122 Conditions and obligations under exclusive use by-law--Act, s 173 [SM, s 123]
(1) If the owner of a lot included in the scheme to whom rights are in the first instance given under an exclusive use by-law agrees in writing, the by-law may impose conditions (which may include conditions requiring the owner to make a payment or periodic payments to the scheme’s body corporate or the owners of lots included in the scheme, or both).
(2) An exclusive use by-law is taken, in the absence of other specific provision in the by-law for maintenance and operating costs, to make the owner of the lot to whom exclusive use or other rights are given responsible for the maintenance of and operating costs for the part of the common property to which the exclusive use by-law applies.

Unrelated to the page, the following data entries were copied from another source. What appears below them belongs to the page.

/-! ## The encoder -/

/-- The 32-bit word of a scalar instruction, field by field (R148–R155); none for a command or an event. -/
def encodeScalar : Instr → Option Nat
  | .add d a b => some (0 + d.toNat * 1048576 + a.toNat * 16384 + b.toNat * 256)
  | .sub d a b => some (1 + d.toNat * 1048576 + a.toNat * 16384 + b.toNat * 256)
  | .mul d a b => some (2 + d.toNat * 1048576 + a.toNat * 16384 + b.toNat * 256)
  | .mulh d a b => some (3 + d.toNat * 1048576 + a.toNat * 16384 + b.toNat * 256)
  | .mulhu d a b => some (4 + d.toNat * 1048576 + a.toNat * 16384 + b.toNat * 256)
  | .div d a b => some (5 + d.toNat * 1048576 + a.toNat * 16384 + b.toNat * 256)
  | .divu d a b => some (6 + d.toNat * 1048576 + a.toNat * 16384 + b.toNat * 256)
  | .rem d a b => some (7 + d.toNat * 1048576 + a.toNat * 16384 + b.toNat * 256)
  | .remu d a b => some (8 + d.toNat * 1048576 + a.toNat * 16384 + b.toNat * 256)
  | .and d a b => some (16 + d.toNat * 1048576 + a.toNat * 16384 + b.toNat * 256)
  | .or d a b => some (17 + d.toNat * 1048576 + a.toNat * 16384 + b.toNat * 256)
  | .xor d a b => some (18 + d.toNat * 1048576 + a.toNat * 16384 + b.toNat * 256)
  | .andn d a b => some (19 + d.toNat * 1048576 + a.toNat * 16384 + b.toNat * 256)
  | .shl d a b => some (20 + d.toNat * 1048576 + a.toNat * 16384 + b.toNat * 256)
  | .shr d a b => some (21 + d.toNat * 1048576 + a.toNat * 16384 + b.toNat * 256)
  | .sar d a b => some (22 + d.toNat * 1048576 + a.toNat * 16384 + b.toNat * 256)
  | .min d a b => some (32 + d.toNat * 1048576 + a.toNat * 16384 + b.toNat * 256)
  | .max d a b => some (33 + d.toNat * 1048576 + a.toNat * 16384 + b.toNat * 256)
  | .minu d a b => some (34 + d.toNat * 1048576 + a.toNat * 16384 + b.toNat * 256)
  | .maxu d a b => some (35 + d.toNat * 1048576 + a.toNat * 16384 + b.toNat * 256)
  | .clz d a => some (48 + d.toNat * 1048576 + a.toNat * 16384)
  | .ctz d a => some (49 + d.toNat * 1048576 + a.toNat * 16384)
  | .popc d a => some (50 + d.toNat * 1048576 + a.toNat * 16384)
  | .sext d a w => some (51 + d.toNat * 1048576 + a.toNat * 16384 + w.toNat * 256)
  | .zext d a w => some (52 + d.toNat * 1048576 + a.toNat * 16384 + w.toNat * 256)
  | .mov d a => some (53 + d.toNat * 1048576 + a.toNat * 16384)
  | .cmpEq p a b => some (64 + p.toNat * 1048576 + a.toNat * 16384 + b.toNat * 256)
  | .cmpNe p a b => some (65 + p.toNat * 1048576 + a.toNat * 16384 + b.toNat * 256)
  | .cmpLt p a b => some (66 + p.toNat * 1048576 + a.toNat * 16384 + b.toNat * 256)
  | .cmpLe p a b => some (67 + p.toNat * 1048576 + a.toNat * 16384 + b.toNat * 256)
  | .cmpLtu p a b => some (68 + p.toNat * 1048576 + a.toNat * 16384 + b.toNat * 256)
  | .cmpLeu p a b => some (69 + p.toNat * 1048576 + a.toNat * 16384 + b.toNat * 256)
  | .pand d a b => some (80 + d.toNat * 1048576 + a.toNat * 16384 + b.toNat * 256)
  | .por d a b => some (81 + d.toNat * 1048576 + a.toNat * 16384 + b.toNat * 256)
  | .pxor d a b => some (82 + d.toNat * 1048576 + a.toNat * 16384 + b.toNat * 256)
  | .pnot d a => some (83 + d.toNat * 1048576 + a.toNat * 16384)
  | .leaX1 d a b => some (96 + d.toNat * 1048576 + a.toNat * 16384 + b.toNat * 256)
  | .leaX2 d a b => some (97 + d.toNat * 1048576 + a.toNat * 16384 + b.toNat * 256)
  | .leaX4 d a b => some (98 + d.toNat * 1048576 + a.toNat * 16384 + b.toNat * 256)
  | .leaX8 d a b => some (99 + d.toNat * 1048576 + a.toNat * 16384 + b.toNat * 256)
  | .sel d a b p => some (67108864 + d.toNat * 1048576 + a.toNat * 16384 + b.toNat * 256 + p.toNat * 1)
  | .memxLd d a b s p c => some (134217728 + d.toNat * 1048576 + a.toNat * 16384 + b.toNat * 256 + s.toNat * 16 + p.toNat * 4 + c.toNat * 1)
  | .memxLds d a b s p c => some (134217792 + d.toNat * 1048576 + a.toNat * 16384 + b.toNat * 256 + s.toNat * 16 + p.toNat * 4 + c.toNat * 1)
  | .memxSt d a b s p c => some (134217856 + d.toNat * 1048576 + a.toNat * 16384 + b.toNat * 256 + s.toNat * 16 + p.toNat * 4 + c.toNat * 1)
  | .bfx d a w p => some (201326592 + d.toNat * 1048576 + a.toNat * 16384 + w.toNat * 64 + p.toNat * 1)
  | .bfxu d a w p => some (201330688 + d.toNat * 1048576 + a.toNat * 16384 + w.toNat * 64 + p.toNat * 1)
  | .bfi d a w p => some (201334784 + d.toNat * 1048576 + a.toNat * 16384 + w.toNat * 64 + p.toNat * 1)
  | .amoAddW d a b s o => some (268435456 + d.toNat * 1048576 + a.toNat * 16384 + b.toNat * 256 + s.toNat * 4 + o.toNat * 1)
  | .amoMinW d a b s o => some (268435472 + d.toNat * 1048576 + a.toNat * 16384 + b.toNat * 256 + s.toNat * 4 + o.toNat * 1)
  | .amoMaxW d a b s o => some (268435488 + d.toNat * 1048576 + a.toNat * 16384 + b.toNat * 256 + s.toNat * 4 + o.toNat * 1)
  | .amoMinuW d a b s o => some (268435504 + d.toNat * 1048576 + a.toNat * 16384 + b.toNat * 256 + s.toNat * 4 + o.toNat * 1)
  | .amoMaxuW d a b s o => some (268435520 + d.toNat * 1048576 + a.toNat * 16384 + b.toNat * 256 + s.toNat * 4 + o.toNat * 1)
  | .amoAndW d a b s o => some (268435536 + d.toNat * 1048576 + a.toNat * 16384 + b.toNat * 256 + s.toNat * 4 + o.toNat * 1)
  | .amoOrW d a b s o => some (268435552 + d.toNat * 1048576 + a.toNat * 16384 + b.toNat * 256 + s.toNat * 4 + o.toNat * 1)
  | .amoXorW d a b s o => some (268435568 + d.toNat * 1048576 + a.toNat * 16384 + b.toNat * 256 + s.toNat * 4 + o.toNat * 1)
  | .amoSwapW d a b s o => some (268435584 + d.toNat * 1048576 + a.toNat * 16384 + b.toNat * 256 + s.toNat * 4 + o.toNat * 1)
  | .amoCasW d a b s o => some (268435600 + d.toNat * 1048576 + a.toNat * 16384 + b.toNat * 256 + s.toNat * 4 + o.toNat * 1)
  | .amoAddD d a b s o => some (335544320 + d.toNat * 1048576 + a.toNat * 16384 + b.toNat * 256 + s.toNat * 4 + o.toNat * 1)
  | .amoMinD d a b s o => some (335544336 + d.toNat * 1048576 + a.toNat * 16384 + b.toNat * 256 + s.toNat * 4 + o.toNat * 1)
  | .amoMaxD d a b s o => some (335544352 + d.toNat * 1048576 + a.toNat * 16384 + b.toNat * 256 + s.toNat * 4 + o.toNat * 1)
  | .amoMinuD d a b s o => some (335544368 + d.toNat * 1048576 + a.toNat * 16384 + b.toNat * 256 + s.toNat * 4 + o.toNat * 1)
  | .amoMaxuD d a b s o => some (335544384 + d.toNat * 1048576 + a.toNat * 16384 + b.toNat * 256 + s.toNat * 4 + o.toNat * 1)
  | .amoAndD d a b s o => some (335544400 + d.toNat * 1048576 + a.toNat * 16384 + b.toNat * 256 + s.toNat * 4 + o.toNat * 1)
  | .amoOrD d a b s o => some (335544416 + d.toNat * 1048576 + a.toNat * 16384 + b.toNat * 256 + s.toNat * 4 + o.toNat * 1)
  | .amoXorD d a b s o => some (335544432 + d.toNat * 1048576 + a.toNat * 16384 + b.toNat * 256 + s.toNat * 4 + o.toNat * 1)
  | .amoSwapD d a b s o => some (335544448 + d.toNat * 1048576 + a.toNat * 16384 + b.toNat * 256 + s.toNat * 4 + o.toNat * 1)
  | .amoCasD d a b s o => some (335544464 + d.toNat * 1048576 + a.toNat * 16384 + b.toNat * 256 + s.toNat * 4 + o.toNat * 1)
  | .cmpiEq p a i => some (402653184 + p.toNat * 1048576 + a.toNat * 16384 + i.toNat * 1)
  | .cmpiNe p a i => some (419430400 + p.toNat * 1048576 + a.toNat * 16384 + i.toNat * 1)
  | .cmpiLt p a i => some (436207616 + p.toNat * 1048576 + a.toNat * 16384 + i.toNat * 1)
  | .cmpiLe p a i => some (452984832 + p.toNat * 1048576 + a.toNat * 16384 + i.toNat * 1)
  | .cmpiLtu p a i => some (402661376 + p.toNat * 1048576 + a.toNat * 16384 + i.toNat * 1)
  | .cmpiLeu p a i => some (419438592 + p.toNat * 1048576 + a.toNat * 16384 + i.toNat * 1)
  | .loop d i => some (469762048 + d.toNat * 1048576 + i.toNat * 1)
  | .addi d a i => some (536870912 + d.toNat * 1048576 + a.toNat * 16384 + i.toNat * 1)
  | .andi d a i => some (603979776 + d.toNat * 1048576 + a.toNat * 16384 + i.toNat * 1)
  | .ori d a i => some (671088640 + d.toNat * 1048576 + a.toNat * 16384 + i.toNat * 1)
  | .xori d a i => some (738197504 + d.toNat * 1048576 + a.toNat * 16384 + i.toNat * 1)
  | .shli d a s => some (805306368 + d.toNat * 1048576 + a.toNat * 16384 + s.toNat * 1)
  | .shri d a s => some (872415232 + d.toNat * 1048576 + a.toNat * 16384 + s.toNat * 1)
  | .sari d a s => some (939524096 + d.toNat * 1048576 + a.toNat * 16384 + s.toNat * 1)
  | .li d i => some (1006632960 + d.toNat * 1048576 + i.toNat * 1)
  | .lui d i => some (1073741824 + d.toNat * 1048576 + i.toNat * 1)
  | .pld d a s o => some (1140850688 + d.toNat * 1048576 + a.toNat * 16384 + s.toNat * 4096 + o.toNat * 1)
  | .pst d a s o => some (1207959552 + d.toNat * 1048576 + a.toNat * 16384 + s.toNat * 4096 + o.toNat * 1)
  | .pclr a s o => some (1275068416 + a.toNat * 16384 + s.toNat * 4096 + o.toNat * 1)
  | .bp p o => some (1342177280 + p.toNat * 2097152 + o.toNat * 1)
  | .bnp p o => some (1375731712 + p.toNat * 2097152 + o.toNat * 1)
  | .j o => some (1342177280 + o.toNat * 1)
  | .call n p o => some (1409286144 + n.toNat * 33554432 + p.toNat * 2097152 + o.toNat * 1)
  | .wait l s c t b => some (1476395008 + l.toNat * 65536 + s.toNat * 4096 + c.toNat * 256 + t.toNat * 16 + b.toNat * 1)
  | .nop => some (1543503872)
  | .halt => some (1544552448)
  | .safe i => some (1545601024 + i.toNat * 1)
  | .trap c => some (1546649600 + c.toNat * 1)
  | .eret => some (1547698176)
  | .fenceAcq s => some (1548746753 + s.toNat * 4)
  | .fenceRel s => some (1548746754 + s.toNat * 4)
  | .fenceFull s => some (1548746755 + s.toNat * 4)
  | .drain p => some (1549795328 + p.toNat * 1)
  | .jr a => some (1550843904 + a.toNat * 16384)
  | .ret => some (1551892480)
  | .mfs d n => some (1552941056 + d.toNat * 16384 + n.toNat * 1)
  | .mts a n => some (1553989632 + a.toNat * 16384 + n.toNat * 1)
  | .mld a m => some (1555038208 + a.toNat * 16384 + m.toNat * 1)
  | .mst a m => some (1556086784 + a.toNat * 16384 + m.toNat * 1)
  | .mset a m => some (1557135360 + a.toNat * 16384 + m.toNat * 1)
  | .mclr a m => some (1558183936 + a.toNat * 16384 + m.toNat * 1)
  | .mtst a p m => some (1559232512 + a.toNat * 16384 + p.toNat * 128 + m.toNat * 1)
  | .traceS v => some (1560281088 + v.toNat * 1)
  | .ldsB d a o => some (1610612736 + d.toNat * 1048576 + a.toNat * 16384 + o.toNat * 1)
  | .ldsH d a o => some (1677721600 + d.toNat * 1048576 + a.toNat * 16384 + o.toNat * 1)
  | .ldsW d a o => some (1744830464 + d.toNat * 1048576 + a.toNat * 16384 + o.toNat * 1)
  | .ldsBByp d a o => some (1879048192 + d.toNat * 1048576 + a.toNat * 16384 + o.toNat * 1)
  | .ldsHByp d a o => some (1946157056 + d.toNat * 1048576 + a.toNat * 16384 + o.toNat * 1)
  | .ldsWByp d a o => some (2013265920 + d.toNat * 1048576 + a.toNat * 16384 + o.toNat * 1)
  | .ldsBStr d a o => some (2147483648 + d.toNat * 1048576 + a.toNat * 16384 + o.toNat * 1)
  | .ldsHStr d a o => some (2214592512 + d.toNat * 1048576 + a.toNat * 16384 + o.toNat * 1)
  | .ldsWStr d a o => some (2281701376 + d.toNat * 1048576 + a.toNat * 16384 + o.toNat * 1)
  | .ldB d a o => some (2415919104 + d.toNat * 1048576 + a.toNat * 16384 + o.toNat * 1)
  | .ldH d a o => some (2483027968 + d.toNat * 1048576 + a.toNat * 16384 + o.toNat * 1)
  | .ldW d a o => some (2550136832 + d.toNat * 1048576 + a.toNat * 16384 + o.toNat * 1)
  | .ldD d a o => some (2617245696 + d.toNat * 1048576 + a.toNat * 16384 + o.toNat * 1)
  | .ldBByp d a o => some (2684354560 + d.toNat * 1048576 + a.toNat * 16384 + o.toNat * 1)
  | .ldHByp d a o => some (2751463424 + d.toNat * 1048576 + a.toNat * 16384 + o.toNat * 1)
  | .ldWByp d a o => some (2818572288 + d.toNat * 1048576 + a.toNat * 16384 + o.toNat * 1)
  | .ldDByp d a o => some (2885681152 + d.toNat * 1048576 + a.toNat * 16384 + o.toNat * 1)
  | .ldBStr d a o => some (2952790016 + d.toNat * 1048576 + a.toNat * 16384 + o.toNat * 1)
  | .ldHStr d a o => some (3019898880 + d.toNat * 1048576 + a.toNat * 16384 + o.toNat * 1)
  | .ldWStr d a o => some (3087007744 + d.toNat * 1048576 + a.toNat * 16384 + o.toNat * 1)
  | .ldDStr d a o => some (3154116608 + d.toNat * 1048576 + a.toNat * 16384 + o.toNat * 1)
  | .stB s a o => some (3221225472 + s.toNat * 1048576 + a.toNat * 16384 + o.toNat * 1)
  | .stH s a o => some (3288334336 + s.toNat * 1048576 + a.toNat * 16384 + o.toNat * 1)
  | .stW s a o => some (3355443200 + s.toNat * 1048576 + a.toNat * 16384 + o.toNat * 1)
  | .stD s a o => some (3422552064 + s.toNat * 1048576 + a.toNat * 16384 + o.toNat * 1)
  | .stBByp s a o => some (3489660928 + s.toNat * 1048576 + a.toNat * 16384 + o.toNat * 1)
  | .stHByp s a o => some (3556769792 + s.toNat * 1048576 + a.toNat * 16384 + o.toNat * 1)
  | .stWByp s a o => some (3623878656 + s.toNat * 1048576 + a.toNat * 16384 + o.toNat * 1)
  | .stDByp s a o => some (3690987520 + s.toNat * 1048576 + a.toNat * 16384 + o.toNat * 1)
  | .stBStr s a o => some (3758096384 + s.toNat * 1048576 + a.toNat * 16384 + o.toNat * 1)
  | .stHStr s a o => some (3825205248 + s.toNat * 1048576 + a.toNat * 16384 + o.toNat * 1)
  | .stWStr s a o => some (3892314112 + s.toNat * 1048576 + a.toNat * 16384 + o.toNat * 1)
  | .stDStr s a o => some (3959422976 + s.toNat * 1048576 + a.toNat * 16384 + o.toNat * 1)
  | _ => none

Examples of operating cost for part of common property--
Cost of providing lighting to the part of common property.
(3) However, if the lot was created under a building format plan of subdivision, in the absence of other specific provision in the by-law, the owner of the lot is not responsible for--
(a) maintaining in good condition roofing membranes that--
(i) are on the part of the common property to which the by-law applies; and
(ii) provide protection for lots or common property; or
(b) maintaining in a structurally sound condition any of the following elements of scheme land that are part of a structure that is on the part of the common property to which the by-law applies and is not constructed by or for the lot owner--
(i) foundation structures;
(ii) roofing structures providing protection;
(iii) essential supporting framework, including load-bearing walls.


If the owners who wish to have a right of exclusive use make appropriate submissions to the body corporate and are subsequently refused the necessary consent, they then may choose to make application under the dispute resolution provisions of the Act if they have reason to support a claim that for example, the opposition was unreasonable.